Other people always had the final say over how I spent my time. No one ever consulted me, and the things they came up with were stupid things like charades.

And since I always had a much better idea of what the best thing to do would be, it seemed as though life would be a lot easier if people would just let me do my thing.

Since I wasn’t equipped with quite the right skills to deal with all that resistance and frustration, I just waited.

For a really, really long time.

In high school people said that at university you’d be able to take classes you actually liked. But then it turned out that at university they didn’t really like you to think for yourself and that you had to wait for graduate school to do real thinking. And then it turned out that wasn’t true either.

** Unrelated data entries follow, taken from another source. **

-- ==== Sys2Proof/Certificates/Slice0/Obligations.lean ====
section
/-! DEFINITION. The statements for the provers. Each cites the rule of spec/ it formalises. -/

open Sys2Proof Sys2Proof.Machine

/-! ### Encoding -/

/-- Decoding the command of any operation, at any register offsets R8 admits, gives the operation back
(spec/30_encoding.md R153, R154). -/
def Obligations.DecodeEncode : Prop :=
  ∀ (ro : RegOff) (i : Instr), ro.wf = true → decode ro (encode ro i).1 (encode ro i).2 = .ok i

/-- A word the decoder accepts is the one command word of the operation it decodes to: no two words share a
meaning (R153, R154). -/
def Obligations.DecodeOnlyItsWord : Prop :=
  ∀ (ro : RegOff) (w : Word) (p : Ports) (i : Instr), decode ro w p = .ok i → w = encodeWord i

/-- The illegal command words are those of R156, each refused by its own name, and no others. -/
def Obligations.IllegalCommandWords : Prop :=
  ∀ (ro : RegOff) (w : Word) (p : Ports),
    (decode ro w p = .error .reservedWordBits ↔ 0x100 ≤ w.toNat) ∧
    (decode ro w p = .error .unknownOpcode ↔
      w.toNat = 0x00 ∨ (0x0B ≤ w.toNat ∧ w.toNat ≤ 0x0F) ∨ (0x12 ≤ w.toNat ∧ w.toNat ≤ 0x7F) ∨
        (0x83 ≤ w.toNat ∧ w.toNat ≤ 0xFF))

/-- REG_READ and REG_WRITE decode exactly where the access is 32 bits wide, 4-aligned and at the offset of a
register, and then name that register (spec/20_memory.md R102). -/
def Obligations.RegisterAccesses : Prop :=
  ∀ (ro : RegOff) (p : Ports) (i : Instr), ro.wf = true →
    (decode ro 0x00000010 p = .ok i ↔ ∃ n, i = .regRead n ∧ p.regWidth = .word32 ∧
      p.regOffset.toNat % 4 = 0 ∧ p.regOffset.toNat = ro.off n) ∧
    (decode ro 0x00000011 p = .ok i ↔ ∃ n, i = .regWrite n p.value ∧ p.regWidth = .word32 ∧
      p.regOffset.toNat % 4 = 0 ∧ p.regOffset.toNat = ro.off n)

/-- The command word of each row of R154, written out, decodes to the row's operation with its operands from the ports
the row names. -/
def Obligations.WrittenWordsDecode : Prop :=
  decode .reference 0x00000001 { registerBase := 0x10000000, txRingBase := 0x80000000, rxRingBase := 0x80001000 } =
      .ok (.init 0x10000000 0x80000000 0x80001000) ∧
  decode .reference 0x00000002 { buf := 0x80010000, len := 42 } = .ok (.txSubmit 0x80010000 42) ∧
  decode .reference 0x00000003 {} = .ok .irq ∧
  decode .reference 0x00000004 {} = .ok .rxDrain ∧
  decode .reference 0x00000005 { buf := 0x80010800, len := 60 } = .ok (.classify 0x80010800 60) ∧
  decode .reference 0x00000006 { buf := 0x80010800, len := 42 } = .ok (.arpRx 0x80010800 42) ∧
  decode .reference 0x00000007 { buf := 0x80010800, len := 52 } = .ok (.ipRx 0x80010800 52) ∧
  decode .reference 0x00000008 { buf := 0x80010800, len := 52, maxLen := 1500 } =
      .ok (.udpPayload 0x80010800 52 1500) ∧
  decode .reference 0x00000009 { sport := 5000, dstIp := 0x0A000202, dport := 6000, payload := [0x68, 0x69] } =
      .ok (.udpTx 5000 0x0A000202 6000 [0x68, 0x69]) ∧
  decode .reference 0x0000000A { addr := 0x80010000, n := 20 } = .ok (.cksum (.mem 0x80010000 20)) ∧
  decode .reference 0x0000000A { dataBytes := some [0x45, 0x00], n := 2 } = .ok (.cksum (.data [0x45, 0x00])) ∧
  decode .reference 0x00000010 { regOffset := 0x3818 } = .ok (.regRead .tdt) ∧
  decode .reference 0x00000011 { regOffset := 0xC0, value := 0xFFFFFFFF } = .ok (.regWrite .icr 0xFFFFFFFF) ∧
  decode .reference 0x00000080 {} = .ok .devReset ∧
  decode .reference 0x00000081 {} = .ok .devTxStep ∧
  decode .reference 0x00000082 { frame := [0xFF, 0x01] } = .ok (.devRxFrame [0xFF, 0x01])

Eventually I did grow up — and stuff was hard and I was poor. Five years working as a bartender in Tel Aviv was enough to bring home the realization that no, people will tell you what to do. Forever. That’s what having a job means.

Which is a big part of the appeal of owning your own business. Yes, time and money will dictate much of what you do, but at least you’re the one analyzing the situation and steering the course.

Plus you get to take naps whenever you want. Naps!

Being an adult means you should get a free pass from charades, right?

The whole point of grown-up-ness, as far as I’m concerned, is that I don’t freaking have to play charades.

That no one can herd me into a group and tell me how to spend my time. That no one else gets to make rules. That I can go to bed when I want (the earlier the better, thank you very much), read what I want and even do what I want.

Obviously we’re all limited by stuff like time and money. And the laws of physics (ow, stupid gravity!). Oh, and various acquired beliefs and conceptions about what is possible. Beliefs that lead into some pretty painful tunnel-vision-ey consequences.

But within all that, at the very center is a hurt, bored kid who wants some autonomy. Who wants to be trusted to choose.

It just boils down to the raw desire to have some degree of choice (and through choice: power) over how you spend your time. Or at the very least your “free” time.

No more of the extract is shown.